Bindoff, AD and Wotherspoon, SJ and Guinet, C and Hindell, MA, Twilight-free geolocation from noisy light data, Methods in Ecology and Evolution, 9, (5) pp. 1190-1198. ISSN 2041-210X (2018) [Refereed Article]
Solar geolocation is used to quantify the movements of animals tagged with sensors that record ambient light with respect to time. Global location sensor (GLS) tags are small, light, and present minimal drag or wing loading.

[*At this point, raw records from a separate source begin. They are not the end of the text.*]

-- ==== Sys2Proof/Laws/State.lean ====
section
/-! SUPPORT. What each update of the device leaves: one lemma per field and update. -/

namespace Sys2Proof.Machine

variable (d : Dev)

@[simp] theorem Dev.set_now (a e v : Nat) : (d.set a e v).now = d.now := rfl
@[simp] theorem Dev.set_free (a e v : Nat) : (d.set a e v).free = d.free := rfl
@[simp] theorem Dev.set_mode (a e v : Nat) : (d.set a e v).mode = d.mode := rfl
@[simp] theorem Dev.set_modePend (a e v : Nat) : (d.set a e v).modePend = d.modePend := rfl
@[simp] theorem Dev.set_modeFrom (a e v : Nat) : (d.set a e v).modeFrom = d.modeFrom := rfl
@[simp] theorem Dev.set_safeReason (a e v : Nat) : (d.set a e v).safeReason = d.safeReason := rfl
@[simp] theorem Dev.set_safeFrom (a e v : Nat) : (d.set a e v).safeFrom = d.safeFrom := rfl
@[simp] theorem Dev.set_draining (a e v : Nat) : (d.set a e v).draining = d.draining := rfl
@[simp] theorem Dev.set_confirmAt (a e v : Nat) : (d.set a e v).confirmAt = d.confirmAt := rfl
@[simp] theorem Dev.set_inReset (a e v : Nat) : (d.set a e v).inReset = d.inReset := rfl
@[simp] theorem Dev.set_applied (a e v : Nat) : (d.set a e v).applied = d.applied := rfl
@[simp] theorem Dev.set_mirror (a e v : Nat) : (d.set a e v).mirror = d.mirror := rfl
@[simp] theorem Dev.set_mirrorDom (a e v : Nat) : (d.set a e v).mirrorDom = d.mirrorDom := rfl
@[simp] theorem Dev.set_grid (a e v : Nat) : (d.set a e v).grid = d.grid := rfl
@[simp] theorem Dev.set_tb (a e v : Nat) : (d.set a e v).tb = d.tb := rfl
@[simp] theorem Dev.set_tu (a e v : Nat) : (d.set a e v).tu = d.tu := rfl
@[simp] theorem Dev.set_fes (a e v : Nat) : (d.set a e v).fes = d.fes := rfl
@[simp] theorem Dev.set_ports (a e v : Nat) : (d.set a e v).ports = d.ports := rfl
@[simp] theorem Dev.set_lines (a e v : Nat) : (d.set a e v).lines = d.lines := rfl
@[simp] theorem Dev.set_boot (a e v : Nat) : (d.set a e v).boot = d.boot := rfl
@[simp] theorem Dev.set_aon (a e v : Nat) : (d.set a e v).aon = d.aon := rfl
@[simp] theorem Dev.set_merge (a e v : Nat) : (d.set a e v).merge = d.merge := rfl
@[simp] theorem Dev.set_net (a e v : Nat) : (d.set a e v).net = d.net := rfl
@[simp] theorem Dev.set_mem (a e v : Nat) : (d.set a e v).mem = d.mem := rfl
@[simp] theorem Dev.set_gov (a e v : Nat) : (d.set a e v).gov = d.gov := rfl
@[simp] theorem Dev.set_sched (a e v : Nat) : (d.set a e v).sched = d.sched := rfl
@[simp] theorem Dev.set_flash (a e v : Nat) : (d.set a e v).flash = d.flash := rfl
@[simp] theorem Dev.set_cvu (a e v : Nat) : (d.set a e v).cvu = d.cvu := rfl
@[simp] theorem Dev.set_aliveFresh (a e v : Nat) : (d.set a e v).aliveFresh = d.aliveFresh := rfl
@[simp] theorem Dev.set_aliveAt (a e v : Nat) : (d.set a e v).aliveAt = d.aliveAt := rfl
@[simp] theorem Dev.set_beTest (a e v : Nat) : (d.set a e v).beTest = d.beTest := rfl
@[simp] theorem Dev.set_em (a e v : Nat) : (d.set a e v).em = d.em := rfl
@[simp] theorem Dev.set_ledger (a e v : Nat) : (d.set a e v).ledger = d.ledger := rfl
@[simp] theorem Dev.set_keeper (a e v : Nat) : (d.set a e v).keeper = d.keeper := rfl
@[simp] theorem Dev.set_out (a e v : Nat) : (d.set a e v).out = d.out := rfl

@[simp] theorem Dev.setI_now (a e : Nat) (v : Int) : (d.setI a e v).now = d.now := rfl
@[simp] theorem Dev.setI_free (a e : Nat) (v : Int) : (d.setI a e v).free = d.free := rfl
@[simp] theorem Dev.setI_mode (a e : Nat) (v : Int) : (d.setI a e v).mode = d.mode := rfl
@[simp] theorem Dev.setI_modePend (a e : Nat) (v : Int) : (d.setI a e v).modePend = d.modePend := rfl
@[simp] theorem Dev.setI_modeFrom (a e : Nat) (v : Int) : (d.setI a e v).modeFrom = d.modeFrom := rfl
@[simp] theorem Dev.setI_safeReason (a e : Nat) (v : Int) : (d.setI a e v).safeReason = d.safeReason := rfl
@[simp] theorem Dev.setI_safeFrom (a e : Nat) (v : Int) : (d.setI a e v).safeFrom = d.safeFrom := rfl
@[simp] theorem Dev.setI_draining (a e : Nat) (v : Int) : (d.setI a e v).draining = d.draining := rfl
@[simp] theorem Dev.setI_confirmAt (a e : Nat) (v : Int) : (d.setI a e v).confirmAt = d.confirmAt := rfl
@[simp] theorem Dev.setI_inReset (a e : Nat) (v : Int) : (d.setI a e v).inReset = d.inReset := rfl
@[simp] theorem Dev.setI_applied (a e : Nat) (v : Int) : (d.setI a e v).applied = d.applied := rfl
@[simp] theorem Dev.setI_mirror (a e : Nat) (v : Int) : (d.setI a e v).mirror = d.mirror := rfl
@[simp] theorem Dev.setI_mirrorDom (a e : Nat) (v : Int) : (d.setI a e v).mirrorDom = d.mirrorDom := rfl
@[simp] theorem Dev.setI_grid (a e : Nat) (v : Int) : (d.setI a e v).grid = d.grid := rfl
@[simp] theorem Dev.setI_tb (a e : Nat) (v : Int) : (d.setI a e v).tb = d.tb := rfl
@[simp] theorem Dev.setI_tu (a e : Nat) (v : Int) : (d.setI a e v).tu = d.tu := rfl
@[simp] theorem Dev.setI_fes (a e : Nat) (v : Int) : (d.setI a e v).fes = d.fes := rfl
@[simp] theorem Dev.setI_ports (a e : Nat) (v : Int) : (d.setI a e v).ports = d.ports := rfl
@[simp] theorem Dev.setI_lines (a e : Nat) (v : Int) : (d.setI a e v).lines = d.lines := rfl
@[simp] theorem Dev.setI_boot (a e : Nat) (v : Int) : (d.setI a e v).boot = d.boot := rfl
@[simp] theorem Dev.setI_aon (a e : Nat) (v : Int) : (d.setI a e v).aon = d.aon := rfl
@[simp] theorem Dev.setI_merge (a e : Nat) (v : Int) : (d.setI a e v).merge = d.merge := rfl
@[simp] theorem Dev.setI_net (a e : Nat) (v : Int) : (d.setI a e v).net = d.net := rfl
@[simp] theorem Dev.setI_mem (a e : Nat) (v : Int) : (d.setI a e v).mem = d.mem := rfl
@[simp] theorem Dev.setI_gov (a e : Nat) (v : Int) : (d.setI a e v).gov = d.gov := rfl
@[simp] theorem Dev.setI_sched (a e : Nat) (v : Int) : (d.setI a e v).sched = d.sched := rfl
@[simp] theorem Dev.setI_flash (a e : Nat) (v : Int) : (d.setI a e v).flash = d.flash := rfl
@[simp] theorem Dev.setI_cvu (a e : Nat) (v : Int) : (d.setI a e v).cvu = d.cvu := rfl
@[simp] theorem Dev.setI_aliveFresh (a e : Nat) (v : Int) : (d.setI a e v).aliveFresh = d.aliveFresh := rfl
@[simp] theorem Dev.setI_aliveAt (a e : Nat) (v : Int) : (d.setI a e v).aliveAt = d.aliveAt := rfl
@[simp] theorem Dev.setI_beTest (a e : Nat) (v : Int) : (d.setI a e v).beTest = d.beTest := rfl
@[simp] theorem Dev.setI_em (a e : Nat) (v : Int) : (d.setI a e v).em = d.em := rfl
@[simp] theorem Dev.setI_ledger (a e : Nat) (v : Int) : (d.setI a e v).ledger = d.ledger := rfl
@[simp] theorem Dev.setI_keeper (a e : Nat) (v : Int) : (d.setI a e v).keeper = d.keeper := rfl
@[simp] theorem Dev.setI_out (a e : Nat) (v : Int) : (d.setI a e v).out = d.out := rfl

They are affordable, and some can record data for several migratory cycles. These benefits mean they can be used in applications for which satellite tags are unsuitable. However, large errors in estimated locations can result if the sensor is obscured, especially around twilight, and sometimes the data obtained is unusable by existing methods of analysis due to this source of noise. This places limitations on the usefulness of solar geolocation in conservation and monitoring efforts.

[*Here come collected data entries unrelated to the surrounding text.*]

-- ==== Sys2Proof/Laws/Step.lean ====
section
/-! SUPPORT. What a step can do: every command answers a next state and leaves the queue of waiting commands alone. -/

namespace Sys2Proof.Machine

/-- Every command answers a next state, with its effect on the device and the queue as it was. -/
theorem exec_next (c : Instr) (s : State) : ∃ f : Dev, exec c s = .next { s with dev := f } := by
  cases c <;> exact ⟨_, rfl⟩

/-- The queue of waiting commands after a command. -/
theorem exec_pending {c : Instr} {s t : State} (h : exec c s = .next t) : t.pending = s.pending := by
  obtain ⟨f, hf⟩ := exec_next c s
  rw [hf] at h
  cases h
  rfl

@[simp] theorem step_cons (d : Dev) (c : Instr) (rest : List Instr) :
    step { dev := d, pending := c :: rest } = exec c { dev := d, pending := rest } := rfl

@[simp] theorem step_nil (d : Dev) : step { dev := d, pending := [] } = .next (State.tick { dev := d, pending := [] }) := rfl

/-- Everything a step can do: pass one slot, or run the command at the front of the queue. -/
theorem step_cases {s t : State} (h : step s = .next t) :
    (s.pending = [] ∧ t = s.tick) ∨ ∃ c rest, s.pending = c :: rest ∧ exec c { s with pending := rest } = .next t := by
  obtain ⟨d, q⟩ := s
  cases q with
  | nil => exact .inl ⟨rfl, by cases h; rfl⟩
  | cons c rest => exact .inr ⟨c, rest, rfl, h⟩

/-- Every step answers a next state with the queue's rest. -/
theorem step_next (s : State) : ∃ t, step s = .next t ∧ t.pending = s.pending.tail := by
  obtain ⟨d, q⟩ := s
  cases q with
  | nil => exact ⟨_, rfl, rfl⟩
  | cons c rest =>
    obtain ⟨f, hf⟩ := exec_next c { dev := d, pending := rest }
    exact ⟨_, hf, rfl⟩

/-- The effect of a command written as a function of the device. -/
@[simp] theorem State.on_eq (s : State) (f : Dev → Dev) : s.on f = .next { s with dev := f s.dev } := rfl

end Sys2Proof.Machine
end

All existing methods of analysis are dependent on twilights being identifiable or faithfully recorded. Instead, the method introduced here depends on the overall pattern of day and night to calculate the likelihoods for a Hidden Markov Model, where the hidden states are geographic locations. We call this a "twilight-free" method of light-based geolocation.
This method quickly estimates locations from otherwise unusable noisy light data. We use examples to show that the method produces tracks that are comparable in accuracy and precision to other geolocation methods. Furthermore, efficiency and replicability of estimated paths are improved because the user does not have to subjectively identify twilights. Other data sources, such as sea surface temperature and land or sea masks are easily incorporated, further improving location estimates and processing speed.
The twilight-free method offers new opportunities to researchers interested in the movements of animals that routinely have obscured sensors, or to analyse previously unusable noisy light data. It offers a fast, efficient, and replicable method for analysing tag data without the need for time-consuming pre- or post-processing. By increasing the yield of usable data from GLS tagging studies, researchers can more efficiently quantify where animals are going and when, and monitor changes in habitat. This is of fundamental importance to management and conservation efforts.